For this solution, I'll be using the same technique that Youtuber blackpenredpen used in this video.
To compute this expression, let it equal x:
x=root3(2+sqrt5)+root3(2-sqrt5)
Now, cube both sides using the expansion (a+b)^3=a^3+3a^2b+3ab^2+b^3 (it's gonna get ugly, but just trust me here):
x^3=(root3(2+sqrt5)+root3(2-sqrt5))^3
x^3=(root3(2+sqrt5))^3 + 3(root3(2+sqrt5))^2(root3(2-sqrt5)) + 3(root3(2+sqrt5))(root3(2-sqrt5))^2+(root3(2-sqrt5))^3
Simplify the cube roots and the exponents:
x^3=2+sqrt5 + 3(root3(2+sqrt5))^2(root3(2-sqrt5)) + 3(root3(2+sqrt5))(root3(2-sqrt5))^2+2-sqrt5
Collect like terms:
x^3=4 + 3(root3(2+sqrt5))^2(root3(2-sqrt5)) + 3(root3(2+sqrt5))(root3(2-sqrt5))^2
Now, bring the cube roots that are bring multiplied under one radical, like this:
x^3=4 + 3root3((2+sqrt5)^2)*root3(2-sqrt5) + 3root3(2+sqrt5)*root3((2-sqrt5)^2)
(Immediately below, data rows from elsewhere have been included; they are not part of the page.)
-- ==== Sys2Proof/Certificates/Slice0/Obligations.lean ====
section
/-! DEFINITION. The statements about I2CSEQ, for the provers. A statement gives a next state in full, so that what it does
not mention is unchanged: every register, the display RAM, the history and the inputs. -/

open Sys2Proof Sys2Proof.Machine

/-! ### Encoding -/

/-- Words of each format, written out from 30_encoding.md R71, R73, R75, R77, R79, R81 and opcode_table.json. That
a bare table word of at most 8 bits is read as a command byte from 8 up and as `cmd_op` below 8 is the model's choice (log 3);
it is all that the two `decodeTableWord` clauses rest on beside R71 and R73. -/
def Obligations.WordsDecodeAsTheSpecWritesThem : Prop :=
  decode (.cmd 0b001#3) = .ok .hostOpen ∧
  decode (.cmd 0b011#3) = .ok .hostStop ∧
  decode (.cmd 0b101#3) = .ok .reserved101 ∧
  decode (.request 1#2 0x21#8 0#16) = .ok (.writeCmdSysSetup 0x1#4) ∧
  decode (.request 1#2 0x81#8 0#16) = .ok (.writeCmdDisplaySetup 0x1#4) ∧
  decode (.request 1#2 0xEF#8 0#16) = .ok (.writeCmdDimming 0xF#4) ∧
  decode (.request 2#2 0x04#8 0x0066#16) = .ok (.writeReg16 0x04#8 0x0066#16) ∧
  decode (.request 0#2 0x70#8 0#16) = .ok .openDevice ∧
  decode (.request 3#2 0x00#8 0#16) = .ok .closeDevice ∧
  decode (.romIndex 0x9#4) = .ok (.encode 0x9#4) ∧
  decodeTableWord 8 0x20 = some (.writeCmdSysSetup 0x0#4) ∧
  decodeTableWord 8 0x04 = some .hostClose

/-- No bit of an encoding is dropped: every operation that has a meaning, with every operand value, is read back from its
port word (30_encoding.md R71, R72, R73, R75, R77, R79, R81). -/
def Obligations.DecodeAfterEncodeIsTheOperation : Prop :=
  ∀ i : Instr, i.wf = true → decode (encode i) = .ok i

/-- Every port word has at most one meaning, and what decodes has one (30_encoding.md R71 to R82). -/
def Obligations.EncodeAfterDecodeIsTheWord : Prop :=
  ∀ (w : PortWord) (i : Instr), decode w = .ok i → i.wf = true ∧ encode i = w

/-- Of what 30_encoding.md R82 gives no meaning, two kinds are rejected by name: command bytes of other opcodes than 0x2, 0x8
and 0xE, and W16 offsets outside REG_MAP. A byte of one of the three opcodes decodes whatever its parameter, also one that
the block never emits. -/
def Obligations.OtherOpcodesAndOffsetsAreRejected : Prop :=
  (∀ b : Byte, opcodeOf b ≠ 0x2#4 → opcodeOf b ≠ 0x8#4 → opcodeOf b ≠ 0xE#4 →
    decode (.request 1#2 b 0#16) = .error .commandOpcode) ∧
  (∀ (r : Byte) (v : Word), r ≠ 0x00#8 → r ≠ 0x02#8 → r ≠ 0x04#8 → r ≠ 0x06#8 →
    decode (.request 2#2 r v) = .error .registerOffset)

/-! ### Outputs -/

/-- The layout of `status` (10_state.md R41), field by field, its reset value, and the codes its DSTATE and ERR fields show
(10_state.md R20, 60_exceptions.md R200). -/
def Obligations.StatusShowsItsFields : Prop :=
  (∀ s : State,
    s.status.extractLsb' 0 3 = s.dstate.code ∧ s.status.getLsbD 3 = s.loop ∧ s.status.getLsbD 4 = s.cancel ∧
    s.status.getLsbD 5 = s.fatal ∧ s.status.getLsbD 6 = s.conn ∧ s.status.getLsbD 7 = s.dead ∧
    s.status.extractLsb' 8 4 = s.err.value ∧ s.status.getLsbD 12 = s.warnSd ∧ s.status.getLsbD 13 = s.warnCl ∧
    s.status.getLsbD 14 = s.defect ∧
    (s.status.getLsbD 15 = true ↔ s.job ≠ .idle ∨ s.pwrdnPend = true ∨ s.hostPend ≠ .nothing)) ∧
  State.reset.status = 0x0000#16 ∧
  DState.uninit.code = 0#3 ∧ DState.ready.code = 1#3 ∧ DState.running.code = 2#3 ∧ DState.stopped.code = 3#3 ∧
  DState.closed.code = 4#3 ∧
  Code.ok.value = 0#4 ∧ Code.busUnavailable.value = 1#4 ∧ Code.configWriteFailed.value = 2#4 ∧
  Code.displayWriteFailed.value = 3#4 ∧ Code.invalidDigit.value = 4#4 ∧ Code.valueOutOfRange.value = 5#4 ∧
  Code.closeFailed.value = 6#4 ∧ Code.shutdownWriteFailed.value = 7#4 ∧ Code.illegalOperation.value = 8#4

/-! ### The step -/

/-- One step: the next move is the oldest listed one, or a free draw when none is listed; the pulses of the last step are
over; the step is that move's transition, `agentStep`, over which the statements about answers and job selection are made; and
where the move is an operation that decodes to i, the step is `exec i`. A host move is the command on the port,
a strobe is STROBE, and a move of SEQ is the request its job names. That the moves stand in the state is the model's
choice (log 1); that pulses last one step is R151 and R221, and when the step is over is log 10. -/
def Obligations.StepRunsTheDecodedOperation : Prop :=
  (∀ s : State, s.cfg.wf = true → step s = s.taken.agentStep s.nextMove) ∧
  (∀ (s : State) (w : PortWord) (i : Instr), s.cfg.wf = true → s.taken.fetch s.nextMove = some w →
    decode w = .ok i → step s = exec i s.taken) ∧
  (∀ (s : State) (m : Move) (ms : List Move), s.moves = m :: ms →
    s.nextMove = m ∧ s.taken = { s with moves := ms, rsp := none, evt := none, dout := none }) ∧
  (∀ s : State, s.moves = [] →
    s.nextMove = Config.freeMove s.draws ∧
    s.taken = { s with draws := s.draws + 1, rsp := none, evt := none, dout := none }) ∧
  (∀ (s : State) (op : BitVec 3), s.fetch (.host op) = some (.cmd op)) ∧
  (∀ s : State, s.fetch .strobe = some .strobePulse) ∧
  (∀ (s : State) (r : Request), s.reqOut = none → s.namedRequest = some r →
    s.fetch .seq = some (.request r.kind r.reg r.data))

/-- A configuration out of its ranges is given no meaning (00_scope.md R15). -/
def Obligations.IllFormedConfigurationIsRefused : Prop :=
  (∀ c : Config, c.wf = true ↔
    -1 ≤ c.countInit ∧ c.countInit ≤ 9999 ∧ c.brightness ≤ 15 ∧ c.blink ≤ 3) ∧
  (∀ s : State, s.cfg.wf = false → step s = .refused .configNotWellFormed)

/-- `rst` in any state sets every register to its reset value in one step, and the outputs are those of R231; it withdraws
an outstanding request, so that a later answer has no effect, issues nothing and leaves the chip alone
(70_reset_and_hazards.md R231, R233). That a withdrawn transaction leaves the chip exactly as it was is read from R233 by
inference (log 15), and `dout` is the model's own wire (log 11). What the model's other fields hold, the history beyond the
requests in it, the moves and the draws, is left open (log 1, log 12, log 14). -/
def Obligations.RstSetsEveryRegister : Prop :=
  ∀ s : State, s.cfg.wf = true → s.nextMove = .rst →
    ∃ t : State, step s = .next t ∧
      t =
        { cfg := s.cfg, dstate := .uninit, dead := false, conn := false, count := BitVec.ofInt 16 s.cfg.countInit
          loop := false, cancel := false, tarm := false, tmr := 0#7, job := .idle, step := 0#3, reqOut := none
          pwrdnPend := false, hostPend := .nothing, dig := { d0 := 0#4, d1 := 0#4, d2 := 0#4, d3 := 0#4 }
          fatal := false, err := .ok, errStep := 0#3, defect := false, warnSd := false, warnCl := false
          rsp := none, evt := none, dout := none, chip := s.chip
          hist := t.hist, moves := t.moves, draws := t.draws } ∧
      t.reqValid = false ∧ t.cmdReady = true ∧ t.status = 0x0000#16 ∧
      t.countOut = BitVec.ofInt 16 s.cfg.countInit ∧ t.errinfo = 0#3 ∧
      requestsOf t.hist = requestsOf s.hist ∧ (∀ ok : Bool, t.agentStep (.answer ok) = .next t)

/-! ### Host commands -/

/-- OPEN accepted (42_driver_ops.md R142). -/
def Obligations.OpenIsAcceptedInUninit : Prop :=
  ∀ s : State, s.cmdReady = true → s.dstate = .uninit → s.dead = false →
    exec .hostOpen s = .next { s with hostPend := .opening }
x^3=4 + 3root3((2+sqrt5)^2(2-sqrt5)) + 3root3((2+sqrt5)(2-sqrt5)^2)
Rewrite the squared terms, then use the difference of squares factoring:
x^3=4 + 3root3((2+sqrt5)(2+sqrt5)(2-sqrt5)) + 3root3((2+sqrt5)(2-sqrt5)(2-sqrt5))
x^3=4 + 3root3((2+sqrt5)(4-5)) + 3root3((4-5)(2-sqrt5))
x^3=4 + 3root3(-(2+sqrt5)) + 3root3(-(2-sqrt5))
The cube root of -1 is -1:
x^3=4 - 3root3(2+sqrt5) - 3root3(2-sqrt5)
x^3=4 - 3(root3(2+sqrt5) +root3(2-sqrt5))
This is the original x:
x^3=4 - 3x
x^3+3x-4=0
Use the rational roots theorem and synthetic division to figure out that 1 is the only rational root of the polynomial:
https://www.mathportal.org/calculators/polynomials-solvers/synthetic-division-calculator.php
So the polynomial can be factored as:
(x-1)(x^2+x+4)=0
Since x^2+x+4 has no real solutions, the only solution is:
x=1
That's the solution (finally). Hope this helped!